>>>>>

-- ==== Sys2Proof/Machine/CodeTable.lean ====
section
/-!
DEFINITION. The constant CodeTable and the character of a key (spec/44_baudot_decoder.md R132 to R134, R141 to R173), with
the optional packing of the key in a register (spec/30_encoding.md R66).
-/

namespace Sys2Proof.Machine

/-- The 30 entries of R141 to R170, in the spec's order: the key, position 1 first, and the byte. -/
def codeEntries : List (List Bit × Byte) :=
  [([b0, b0, b0, b0, b0], 0x00), ([b0, b0, b1, b0, b0], 0x20), ([b1, b0, b1, b1, b1], 0x51),
   ([b1, b0, b0, b1, b1], 0x57), ([b0, b0, b0, b0, b1], 0x45), ([b0, b1, b0, b1, b0], 0x52),
   ([b1, b0, b0, b0, b0], 0x54), ([b1, b0, b1, b0, b1], 0x59), ([b0, b0, b1, b1, b1], 0x55),
   ([b0, b0, b1, b1, b0], 0x49), ([b1, b1, b0, b0, b0], 0x4F), ([b1, b0, b1, b1, b0], 0x50),
   ([b0, b0, b0, b1, b1], 0x41), ([b0, b0, b1, b0, b1], 0x53), ([b0, b1, b0, b0, b1], 0x44),
   ([b0, b1, b1, b0, b1], 0x46), ([b1, b1, b0, b1, b0], 0x47), ([b1, b0, b1, b0, b0], 0x48),
   ([b0, b1, b0, b1, b1], 0x4A), ([b0, b1, b1, b1, b1], 0x4B), ([b1, b0, b0, b1, b0], 0x4C),
   ([b1, b0, b0, b0, b1], 0x5A), ([b1, b1, b1, b0, b1], 0x58), ([b0, b1, b1, b1, b0], 0x43),
   ([b1, b1, b1, b1, b0], 0x56), ([b1, b1, b0, b0, b1], 0x42), ([b0, b1, b1, b0, b0], 0x4E),
   ([b1, b1, b1, b0, b0], 0x4D), ([b0, b1, b0, b0, b0], 0x0D), ([b0, b0, b0, b1, b0], 0x0A)]

/-- `CodeTable(key)` (R133): `none` for every bit string that is not one of the 30 keys, whatever its length. -/
def codeTable (key : List Bit) : Option Byte := codeEntries.lookup key

/-- The character a key is decoded to: the table's, or the fallback space (R134, R137). -/
def charOfKey (key : List Bit) : Byte := (codeTable key).getD Config.fallbackChar

/-- `Key(ch) = ch[1:6]` (R132). -/
def chunkKey (ch : List Bit) : List Bit := slice ch Config.firstDataPos (Config.lastDataPos + 1)

/-- `Char(ch)` (R134). -/
def chunkChar (ch : List Bit) : Byte := charOfKey (chunkKey ch)

/-- One arriving data bit in the optional key register: `keyreg ← (keyreg << 1 | b) & 0x1F` (R66). -/
def keyRegShift (r : BitVec 5) (b : Bit) : BitVec 5 := (r <<< 1) ||| (BitVec.ofBool b).setWidth 5

/-- The view of `key` as the optional register `keyreg[4:0]` (R66, D40): `key` is the state, this is derived from it. -/
def keyReg (key : List Bit) : BitVec 5 := key.foldl keyRegShift 0

end Sys2Proof.Machine
end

<<<<<

- [Problem requirements]:
Repeat the records, every one of them, without any deviation.

- [Your solution]:
-- ==== Sys2Proof/Machine/CodeTable.lean ====
section
/-!
DEFINITION. The constant CodeTable and the character of a key (spec/44_baudot_decoder.md R132 to R134, R141 to R173), with
the optional packing of the key in a register (spec/30_encoding.md R66).
-/

namespace Sys2Proof.Machine

/-- The 30 entries of R141 to R170, in the spec's order: the key, position 1 first, and the byte. -/
def codeEntries : List (List Bit × Byte) :=
  [([b0, b0, b0, b0, b0], 0x00), ([b0, b0, b1, b0, b0], 0x20), ([b1, b0, b1, b1, b1], 0x51),
   ([b1, b0, b0, b1, b1], 0x57), ([b0, b0, b0, b0, b1], 0x45), ([b0, b1, b0, b1, b0], 0x52),
   ([b1, b0, b0, b0, b0], 0x54), ([b1, b0, b1, b0, b1], 0x59), ([b0, b0, b1, b1, b1], 0x55),
   ([b0, b0, b1, b1, b0], 0x49), ([b1, b1, b0, b0, b0], 0x4F), ([b1, b0, b1, b1, b0], 0x50),
   ([b0, b0, b0, b1, b1], 0x41), ([b0, b0, b1, b0, b1], 0x53), ([b0, b1, b0, b0, b1], 0x44),
   ([b0, b1, b1, b0, b1], 0x46), ([b1, b1, b0, b1, b0], 0x47), ([b1, b0, b1, b0, b0], 0x48),
   ([b0, b1, b0, b1, b1], 0x4A), ([b0, b1, b1, b1, b1], 0x4B), ([b1, b0, b0, b1, b0], 0x4C),
   ([b1, b0, b0, b0, b1], 0x5A), ([b1, b1, b1, b0, b1], 0x58), ([b0, b1, b1, b1, b0], 0x43),
   ([b1, b1, b1, b1, b0], 0x56), ([b1, b1, b0, b0, b1], 0x42), ([b0, b1, b1, b0, b0], 0x4E),
   ([b1, b1, b1, b0, b0], 0x4D), ([b0, b1, b0, b0, b0], 0x0D), ([b0, b0, b0, b1, b0], 0x0A)]

/-- `CodeTable(key)` (R133): `none` for every bit string that is not one of the 30 keys, whatever its length. -/
def codeTable (key : List Bit) : Option Byte := codeEntries.lookup key

/-- The character a key is decoded to: the table's, or the fallback space (R134, R137). -/
def charOfKey (key : List Bit) : Byte := (codeTable key).getD Config.fallbackChar

/-- `Key(ch) = ch[1:6]` (R132). -/
def chunkKey (ch : List Bit) : List Bit := slice ch Config.firstDataPos (Config.lastDataPos + 1)

/-- `Char(ch)` (R134). -/
def chunkChar (ch : List Bit) : Byte := charOfKey (chunkKey ch)

/-- One arriving data bit in the optional key register: `keyreg ← (keyreg << 1 | b) & 0x1F` (R66). -/
def keyRegShift (r : BitVec 5) (b : Bit) : BitVec 5 := (r <<< 1) ||| (BitVec.ofBool b).setWidth 5

/-- The view of `key` as the optional register `keyreg[4:0]` (R66, D40): `key` is the state, this is derived from it. -/
def keyReg (key : List Bit) : BitVec 5 := key.foldl keyRegShift 0

end Sys2Proof.Machine
end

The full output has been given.